PROTECT was conducted over four years from May 2006 to June 2010 in 67 ICUs in Canada, the United definitely States, the United Kingdom, Australia, Brazil and Saudi Arabia, as published previously [9].Ethical approval was obtained from each participating Institutional Research Board (listed at the end of the manuscript under PROTECT Collaborators). In-person informed consent was required prior to randomization. Deferred consent was not permitted. For substitute decision-makers not in hospital, initial telephone consent, followed by in-person consent when possible, was approved in 16 of the 67 (23.9%) centers.Beginning and throughout the trial, the PROTECT Steering Committee reviewed each multicenter protocol to decide whether co-enrollment was admissible, using Canadian Critical Care Trials Group guidelines [10].

These guidelines outline important scientific (for example, interacting interventions), psychosocial (for example, family stress) and logistic (for example, research coordinator workload) factors to consider. The general approach to co-enrollment was that all reasonable efforts should be made to minimize the exclusion of patients co-enrolled in another trial if they would likely represent those patients to whom trial results would possibly be applied in practice, as long as biologic interaction of the interventions being tested in the two trials seemed highly implausible. Dialogue between the principal investigator and steering committees of each multicenter study determined whether co-enrollment would impact the scientific integrity of either study.

When relevant, this was reasoned at the Canadian Critical Care Trials Group or the Australian and New Zealand Intensive Care Society Clinical Trials Group meetings for refutation or ratification. If co-enrollment was endorsed, each participating center handled the relevant study governed by formal or informal co-enrollment policies of their ICU or hospital Institutional Review Board. Local policies could deny co-enrollment approved centrally. Local, single-center study co-enrollment could also be approved after agreement with the PROTECT Steering Committee and the relevant consortium. Decisions were revisited if emerging evidence required reconsideration (Figure (Figure2).2). All other studies into which patients were enrolled before, concurrent with, or subsequent to PROTECT were documented on case report forms.

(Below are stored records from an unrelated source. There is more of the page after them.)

-- ==== Sys2Proof/Machine/Flags.lean ====
section
/-! DEFINITION. The block has no status flags (10_state.md R22): the outcome of a command is the status of its
response. Status codes (30_encoding.md R86), the words of the ports (R85, R87, R88), and the conditions with the code
and the record of each (60_exceptions.md R230). -/

namespace Sys2Proof.Machine

/-- Status codes (R86). -/
inductive Status where
  | ok
  | outOfRange
  | alreadySubscribed
  | notSubscribed
  | busFail
  | registryFull
  | depthExceeded
  | illegal
  deriving DecidableEq, Repr

/-- The code of a status (R86). -/
def statusCode : Status → BitVec 4
  | .ok => 0
  | .outOfRange => 1
  | .alreadySubscribed => 2
  | .notSubscribed => 3
  | .busFail => 4
  | .registryFull => 5
  | .depthExceeded => 6
  | .illegal => 7

/-- A response word: status, count, data (R85). -/
def packResponse (st : Status) (count : BitVec 12) (data : Value) : Word :=
  statusCode st ++ count ++ data

/-- A delivery record: listener, kind, 0, addr, value (R87). -/
def packDelivery (l : Listener) (k : Key) (v : Value) : BitVec 48 :=
  l ++ k.kind ++ (0 : BitVec 4) ++ k.addr ++ v

/-- A log record: type, kind, addr, listener, value, count (R88). -/
def packLog (type : BitVec 4) (kind : Kind) (addr : Addr) (l : Listener) (v : Value) (count : BitVec 16) :
    BitVec 64 :=
  type ++ kind ++ addr ++ l ++ v ++ count

/-- The two pin spaces, as log records number them (R88). -/
inductive Space where
  | digital
  | analog
  deriving DecidableEq, Repr

/-- The number of a space in the `kind` field of a record (R88). -/
def spaceCode : Space → Kind
  | .digital => 0
  | .analog => 1

/-- The conditions (R230), each with what it records. `op` is 0 in a `busFail` of the sampling pass. -/
inductive Condition where
  | outOfRange (space : Space) (addr : Addr) (op : Opcode)
  | alreadySubscribed (key : Key) (l : Listener)
  | notSubscribed (key : Key) (l : Listener)
  | busFail (space : Space) (addr : Addr) (op : Opcode)
  | listenerFault (key : Key) (v : Value) (l : Listener) (pos : Nat)
  | registryFull (key : Key) (l : Listener)
  | depthExceeded (key : Key) (v : Value)
  | illegal (w : Word)
  | tickOverrun
  deriving DecidableEq, Repr

/-- The status a condition gives a command's response (R230); `ListenerFault` and `TickOverrun` have none. -/
def conditionStatus : Condition → Option Status
  | .outOfRange _ _ _ => some .outOfRange
  | .alreadySubscribed _ _ => some .alreadySubscribed
  | .notSubscribed _ _ => some .notSubscribed
  | .busFail _ _ _ => some .busFail
  | .listenerFault _ _ _ _ => none
  | .registryFull _ _ => some .registryFull
  | .depthExceeded _ _ => some .depthExceeded
  | .illegal _ => some .illegal
  | .tickOverrun => none

/-- The log record of a condition (R88, R230). -/
def conditionRecord : Condition → BitVec 64
  | .outOfRange sp a op => packLog 0x5 (spaceCode sp) a 0 (op.setWidth 16) 0
  | .alreadySubscribed k l => packLog 0x2 k.kind k.addr l 0 0
  | .notSubscribed k l => packLog 0x3 k.kind k.addr l 0 0
  | .busFail sp a op => packLog 0x4 (spaceCode sp) a 0 (op.setWidth 16) 0
  | .listenerFault k v l pos => packLog 0x1 k.kind k.addr l v (BitVec.ofNat 16 pos)
  | .registryFull k l => packLog 0x6 k.kind k.addr l 0 0
  | .depthExceeded k v => packLog 0x7 k.kind k.addr 0 v 0
  | .illegal w => (0x8 : BitVec 4) ++ (0 : BitVec 28) ++ w
  | .tickOverrun => packLog 0x9 0 0 0 0 0

/-- The `PUBLISH` record (R88, R183). -/
def publishRecord (k : Key) (v : Value) (count : Nat) : BitVec 64 :=
  packLog 0x0 k.kind k.addr 0 v (BitVec.ofNat 16 count)

/-- The `PASS_START` record (R88, R142). -/
def passStartRecord : BitVec 64 := packLog 0xA 0 0 0 0 0

/-- The `PASS_END` record (R88, R152). -/
def passEndRecord : BitVec 64 := packLog 0xB 0 0 0 0 0

end Sys2Proof.Machine
end

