/-- R144, R145: a digital sample step at a routed address, by the old entry and the device's answer. -/
def Obligations.DigitalSampleStep : Prop :=
  ∀ (s : State) (i : Fin 64) (d : Device) (idx : Nat) (rest : List Frame) (more : List Input),
    s.stack = .pass ⟨.digital i, []⟩ :: rest → s.inputs = .seq :: more → routeD (digitalAddr i) = .dev d idx →
    ∃ t, step s = .next t ∧
      t.devhist = s.devhist ++ [.devRead d idx (levelOf (nextDraw s))] ∧
      t.draws = (dropDraw s).draws ∧ t.drawCount = (dropDraw s).drawCount ∧ t.inputs = more ∧
      t.inputCount = s.inputCount ∧ t.cfg = s.cfg ∧ t.acache = s.acache ∧ t.registry = s.registry ∧
      t.tickPending = s.tickPending ∧ t.resp = s.resp ∧ t.deliv = s.deliv ∧
      (∀ j : Fin 64, j ≠ i → t.dcache[j] = s.dcache[j]) ∧
      (levelOf (nextDraw s) = .fail →
        t.dcache[i] = s.dcache[i] ∧ t.stack = .pass ⟨nextCursor (.digital i), []⟩ :: rest ∧
        t.log = s.log ++ [(0x40 : BitVec 8) ++ digitalAddr i ++ (0 : BitVec 48)]) ∧
      (∀ b, levelOf (nextDraw s) = .ok b → t.dcache[i] = .held b ∧ t.log = s.log ∧
        (s.dcache[i] = .empty ∨ s.dcache[i] = .held b →
          t.stack = .pass ⟨nextCursor (.digital i), []⟩ :: rest) ∧
        (∀ c, s.dcache[i] = .held c → c ≠ b →
          t.stack = .pass ⟨nextCursor (.digital i), digitalEvents s.cfg (digitalAddr i) b⟩ :: rest))

/-- R144, R151: digital 47 and 48 are sampled as the constant 0 with no access; while their entries hold no 1, which
the invariant gives, no event comes of it. -/
def Obligations.ReservedSampleStep : Prop :=
  ∀ (s : State) (i : Fin 64) (rest : List Frame) (more : List Input),
    s.stack = .pass ⟨.digital i, []⟩ :: rest → s.inputs = .seq :: more → i = 46 ∨ i = 47 →
    s.dcache[i] ≠ .held 1 →
    step s = .next { s with
      inputs := more
      dcache := s.dcache.set i.val (.held 0) i.isLt
      stack := .pass ⟨nextCursor (.digital i), []⟩ :: rest }

/-- R148, R149: an analog sample step, by the old entry and the answer; a channel at or above `MUX_CHANNELS` answers 0
with no access (R56). -/
def Obligations.AnalogSampleStep : Prop :=
  ∀ (s : State) (i : Fin 18) (rest : List Frame) (more : List Input),
    s.stack = .pass ⟨.analog i, []⟩ :: rest → s.inputs = .seq :: more →
    ∃ t, ∃ r : Answer 16, step s = .next t ∧
      (if i.val < 16 ∧ s.cfg.muxChannels ≤ i.val then
        r = .ok 0 ∧ t.devhist = s.devhist ∧ t.draws = s.draws ∧ t.drawCount = s.drawCount
      else
        r = sampleOf s.cfg (nextDraw s) ∧ t.draws = (dropDraw s).draws ∧ t.drawCount = (dropDraw s).drawCount ∧
        t.devhist = s.devhist ++
          (if i.val < 16 then [.muxSelect (BitVec.ofNat 4 i.val), .muxRead (BitVec.ofNat 4 i.val) r]
          else [.adcRead (i.val - 15) r])) ∧
      t.inputs = more ∧ t.inputCount = s.inputCount ∧ t.cfg = s.cfg ∧ t.dcache = s.dcache ∧
      t.registry = s.registry ∧ t.tickPending = s.tickPending ∧ t.resp = s.resp ∧ t.deliv = s.deliv ∧
      (∀ j : Fin 18, j ≠ i → t.acache[j] = s.acache[j]) ∧
      (r = .fail →
        t.acache[i] = s.acache[i] ∧ t.stack = .pass ⟨nextCursor (.analog i), []⟩ :: rest ∧
        t.log = s.log ++ [(0x41 : BitVec 8) ++ analogAddr i ++ (0 : BitVec 48)]) ∧
      (∀ v, r = .ok v → t.acache[i] = .held v ∧ t.log = s.log ∧
        (s.acache[i] = .empty ∨ s.acache[i] = .held v →
          t.stack = .pass ⟨nextCursor (.analog i), []⟩ :: rest) ∧
        (∀ u, s.acache[i] = .held u → u ≠ v →
          t.stack = .pass ⟨nextCursor (.analog i), [⟨⟨3, analogAddr i⟩, v⟩]⟩ :: rest))

/-- R150, R183: the pass publishes its first pending event: a `PUBLISH` record with the number of listeners, and a
dispatch frame with origin `PASS` and the snapshot above the pass. -/
def Obligations.PassPublishStep : Prop :=
  ∀ (s : State) (c : Cursor) (e : Event) (more : List Event) (rest : List Frame) (moves : List Input),
    s.stack = .pass ⟨c, e :: more⟩ :: rest → s.inputs = .seq :: moves →
    step s = .next { s with
      inputs := moves
      stack := .disp ⟨e.key, e.value, snapshot e.key s, 0, false, .pass⟩ :: .pass ⟨c, more⟩ :: rest
      log := s.log ++ [(0 : BitVec 4) ++ e.key.kind ++ e.key.addr ++ (0 : BitVec 16) ++ e.value ++
        BitVec.ofNat 16 (snapshot e.key s).length] }

/-- R152: at `END` with nothing pending the pass is popped and `PASS_END` logged. -/
def Obligations.PassEndStep : Prop :=
  ∀ (s : State) (rest : List Frame) (more : List Input),
    s.stack = .pass ⟨.finished, []⟩ :: rest → s.inputs = .seq :: more →
    step s = .next { s with
      inputs := more
      stack := rest
      log := s.log ++ [0xB000000000000000] }

/-- 60_exceptions.md R251, 70_reset_and_hazards.md R268: idle with no tick pending, or awaiting an ACK, the
sequencer has nothing to do: a move given to it changes nothing. That such a move exists is the model's (assumption
log 6). -/
def Obligations.SequencerWaits : Prop :=
  ∀ (s : State) (more : List Input), s.inputs = .seq :: more →
    (s.stack = [] ∧ s.tickPending = false) ∨ (∃ d rest, s.stack = .disp d :: rest ∧ d.sent = true) →
    step s = .next { s with inputs := more }

/-! ## The event bus -/

/-- R180: `SUB` with its word and its three outcomes, the duplicate test before the capacity test (R241). -/
def Obligations.SubEffect : Prop :=
  ∀ (k : Key) (l : Listener) (s : State),
    encode (.sub k l) = (0x1 : BitVec 4) ++ k.kind ++ k.addr ++ l ∧
    ((⟨k, l⟩ : SubEntry) ∈ s.registry → exec (.sub k l) s = .next { s with
      resp := s.resp ++ [0x20000000]
      log := s.log ++ [(0x2 : BitVec 4) ++ k.kind ++ k.addr ++ l ++ (0 : BitVec 32)] }) ∧
    ((⟨k, l⟩ : SubEntry) ∉ s.registry → s.registry.length = s.cfg.subCapacity →
      exec (.sub k l) s = .next { s with
        resp := s.resp ++ [0x50000000]
        log := s.log ++ [(0x6 : BitVec 4) ++ k.kind ++ k.addr ++ l ++ (0 : BitVec 32)] }) ∧
    ((⟨k, l⟩ : SubEntry) ∉ s.registry → s.registry.length ≠ s.cfg.subCapacity →
      exec (.sub k l) s = .next { s with
        registry := s.registry ++ [⟨k, l⟩]
        resp := s.resp ++ [0x00000000] })

/-- R181: `UNSUB` of an absent pair reports it; of a present one it removes that one entry, the others keeping their
order. -/
def Obligations.UnsubEffect : Prop :=
  ∀ (k : Key) (l : Listener) (s : State),
    encode (.unsub k l) = (0x2 : BitVec 4) ++ k.kind ++ k.addr ++ l ∧
    ((⟨k, l⟩ : SubEntry) ∉ s.registry → exec (.unsub k l) s = .next { s with
      resp := s.resp ++ [0x30000000]
      log := s.log ++ [(0x3 : BitVec 4) ++ k.kind ++ k.addr ++ l ++ (0 : BitVec 32)] }) ∧
    (∀ front back : List SubEntry, s.registry = front ++ (⟨k, l⟩ : SubEntry) :: back →
      (⟨k, l⟩ : SubEntry) ∉ front →
      exec (.unsub k l) s = .next { s with
        registry := front ++ back
        resp := s.resp ++ [0x00000000] })

/-- R182, R183: `PUB` with the stack full is refused and publishes nothing; otherwise it logs `PUBLISH` and pushes its
dispatch frame, with the listeners of its key as the registry has them now, and its response comes later (R186). -/
def Obligations.PubEffect : Prop :=
  ∀ (k : Key) (v : Value) (s : State),
    encode (.pub k v) = (0x3 : BitVec 4) ++ k.kind ++ k.addr ++ v ∧
    (s.stack.length = s.cfg.maxDepth → exec (.pub k v) s = .next { s with
      resp := s.resp ++ [0x60000000]
      log := s.log ++ [(0x7 : BitVec 4) ++ k.kind ++ k.addr ++ (0 : BitVec 16) ++ v ++ (0 : BitVec 16)] }) ∧
    (s.stack.length ≠ s.cfg.maxDepth → ∀ snap, snap = (s.registry.filter (fun e => e.key = k)).map (·.listener) →
      exec (.pub k v) s = .next { s with
        stack := .disp ⟨k, v, snap, 0, false, .host⟩ :: s.stack
        log := s.log ++ [(0x0 : BitVec 4) ++ k.kind ++ k.addr ++ (0 : BitVec 16) ++ v ++
          BitVec.ofNat 16 snap.length] })

/-- R184: the deliver step emits the record of the listener at `pos` and awaits its ACK. -/
def Obligations.DeliverStep : Prop :=
  ∀ (s : State) (d : DispFrame) (l : Listener) (rest : List Frame) (more : List Input),
    s.stack = .disp d :: rest → s.inputs = .seq :: more → d.sent = false → d.snap[d.pos]? = some l →
    step s = .next { s with
      inputs := more
      stack := .disp { d with sent := true } :: rest
      deliv := s.deliv ++ [l ++ d.key.kind ++ (0 : BitVec 4) ++ d.key.addr ++ d.value] }

/-- R186: past its last listener a dispatch is popped; a `PUB` gets its response with the count, the pass nothing. -/
def Obligations.CompleteStep : Prop :=
  ∀ (s : State) (d : DispFrame) (rest : List Frame) (more : List Input),
    s.stack = .disp d :: rest → s.inputs = .seq :: more → d.sent = false → d.pos = d.snap.length →
    step s = .next { s with
      inputs := more
      stack := rest
      resp := s.resp ++
        (if d.origin = .host then [(0 : BitVec 4) ++ BitVec.ofNat 12 d.snap.length ++ (0 : BitVec 16)] else []) }
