/-! ### Several steps -/

/-- Steps in a row, the second part going on from where the first ends. -/
theorem steps_add {m n : Nat} {s t : State} (h : steps m s = .next t) : steps (m + n) s = steps n t := by
  induction m generalizing s with
  | zero =>
    cases h
    rw [Nat.zero_add]
  | succ m ih =>
    rw [Nat.add_right_comm, steps]
    rw [steps] at h
    cases hs : step s with
    | next u =>
      rw [hs] at h
      exact ih h
    | fault r => simp [hs] at h
    | refused r => simp [hs] at h

theorem steps_one (s : State) : steps 1 s = step s := by
  simp only [steps]
  cases step s <;> rfl

/-! ### The steps of a dispatch -/

section
variable {s : State} {d : DispFrame} {rest : List Frame} {more : List Input}

/-- The deliver step (R184). -/
theorem step_deliver {l : Listener} (hs : s.stack = .disp d :: rest) (hin : s.inputs = .seq :: more)
    (hsent : d.sent = false) (hl : d.snap[d.pos]? = some l) :
    step s = .next { s with
      inputs := more
      stack := .disp { d with sent := true } :: rest
      deliv := s.deliv ++ [packDelivery l d.key d.value] } := by
  rw [step_seq hin, seqStep, hs]
  simp only [dispStep, hsent, hl]
  rfl

/-- Past its last listener a dispatch is popped, and a `PUB` answered (R186). -/
theorem step_complete (hs : s.stack = .disp d :: rest) (hin : s.inputs = .seq :: more) (hsent : d.sent = false)
    (hpos : d.pos = d.snap.length) :
    step s = .next { s with
      inputs := more
      stack := rest
      resp := s.resp ++ (if d.origin = .host then [packResponse .ok (BitVec.ofNat 12 d.snap.length) 0] else []) } := by
  have hnone : d.snap[d.pos]? = none := List.getElem?_eq_none hpos.ge
  rw [step_seq hin, seqStep, hs]
  simp only [dispStep, hsent, hnone, if_pos hpos, complete]
  cases d.origin
  · simp [setStack]
  · rfl

/-- The ACK of an awaited delivery to l (R185). -/
theorem exec_ack_awaited {l : Listener} (f : Bit) (hs : s.stack = .disp d :: rest) (hsent : d.sent = true)
    (hl : d.snap[d.pos]? = some l) :
    exec (.ack f) s = .next { s with
      stack := .disp { d with pos := d.pos + 1, sent := false } :: rest
      log := s.log ++ faultRecords d.key d.value d.pos [(l, f)] } := by
  rw [exec, execAck, hs]
  by_cases hf : f = 1
  · simp [hsent, hf, hl, raise_eq, setStack, faultRecords, conditionRecord, conditionStatus]
  · simp only [hsent, hf, faultRecords]
    simp [setStack]

/-- One delivery and its ACK. -/
theorem steps_deliver_ack {l : Listener} {f : Bit} (hs : s.stack = .disp d :: rest)
    (hin : s.inputs = .seq :: .host (encode (.ack f)) :: more) (hsent : d.sent = false)
    (hl : d.snap[d.pos]? = some l) :
    steps 2 s = .next { s with
      inputs := more
      stack := .disp { d with pos := d.pos + 1, sent := false } :: rest
      deliv := s.deliv ++ [packDelivery l d.key d.value]
      log := s.log ++ faultRecords d.key d.value d.pos [(l, f)] } := by
  rw [steps_of_next (step_deliver hs hin hsent hl), steps_one, step_host rfl rfl,
    takeWord_of_decode (decodeOfEncode _)]
  exact exec_ack_awaited (d := { d with sent := true }) f rfl rfl hl

end

theorem ackMoves_cons (f : Bit) (fs : List Bit) :
    ackMoves (f :: fs) = .seq :: .host (encode (.ack f)) :: ackMoves fs := rfl

theorem faultRecords_cons (k : Key) (v : Value) (pos : Nat) (p : Listener × Bit) (ps : List (Listener × Bit)) :
    faultRecords k v pos (p :: ps) = faultRecords k v pos [p] ++ faultRecords k v (pos + 1) ps := by
  simp [faultRecords]
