-- ==== Sys2Proof/Machine/HostAgent.lean ====
section
/-! DEFINITION. HostAgent: one access of the host (R7, R42), and the draw of a command's latency. -/

namespace Sys2Proof.Machine

/-- The host's index advances by 1 after an access (R20). -/
def State.advance (s : State) : State := { s with index := s.index + 1 }

/-- The host reads index `i` (R43): the value goes to the host, the block is unchanged. -/
def State.logRead (s : State) (i : RegIndex) : State :=
  { s with reads := s.reads ++ [⟨i, s.block.regRead i⟩] }

/-- The latency of a newly accepted command, a free value (R5, R27; log 2). -/
def State.drawLatency (s : State) : State :=
  { s with wait := Config.latency s.draws, draws := s.draws + 1 }

/-- The host writes `v` to index `i` (R44); an acceptance draws the command's latency. -/
def State.hostWrite (s : State) (i : RegIndex) (v : Word s.W) : State :=
  let t := s.withBlock (s.block.regWrite i v)
  if s.block.busy = false ∧ t.block.busy then t.drawLatency else t

/-- One poll of `WAIT` (R71): read STATUS; the line is over when bit 0 was 0 (log 3). -/
def State.poll (s : State) : State :=
  let t := s.logRead (regIndex .status)
  if statusBusy (s.block.regRead (regIndex .status)) then t else t.advance

/-- One action of the host's list. -/
def State.hostAct (s : State) : HostAction s.W → State
  | .read i => (s.logRead i).advance
  | .write i v => (s.hostWrite i v).advance
  | .wait => s.poll
  | .reset => s.blockReset.advance

/-- One of the drawn latency's host accesses is over (R32; log 2). -/
def State.tick (s : State) : State := { s with wait := s.wait - 1 }

/-- The host's turn: its next action, which uses up one access of the latency of a command in flight; none is
left, nothing happens (R183; log 6). -/
def State.hostStep (s : State) : State :=
  match s.prog[s.index]? with
  | none => s
  | some act => if s.block.busy then (s.hostAct act).tick else s.hostAct act

end Sys2Proof.Machine
end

Figure 2Co-enrollment schema. In this figure, we outline steps taken to consider co-enrollment of one patient into one or more additional studies. ABLE Trial, Age of Blood Evaluation Trial; ANZICS, Australian and New Zealand Intensive Care Society Clinical Trials …One example was co-enrollment into the Age of Blood Evaluation Study (ABLE, ISRCTN44878718). ABLE is a randomized trial evaluating mortality following transfusion Anacetrapib of red blood cells stored up to one week versus stored up to 42 days [11].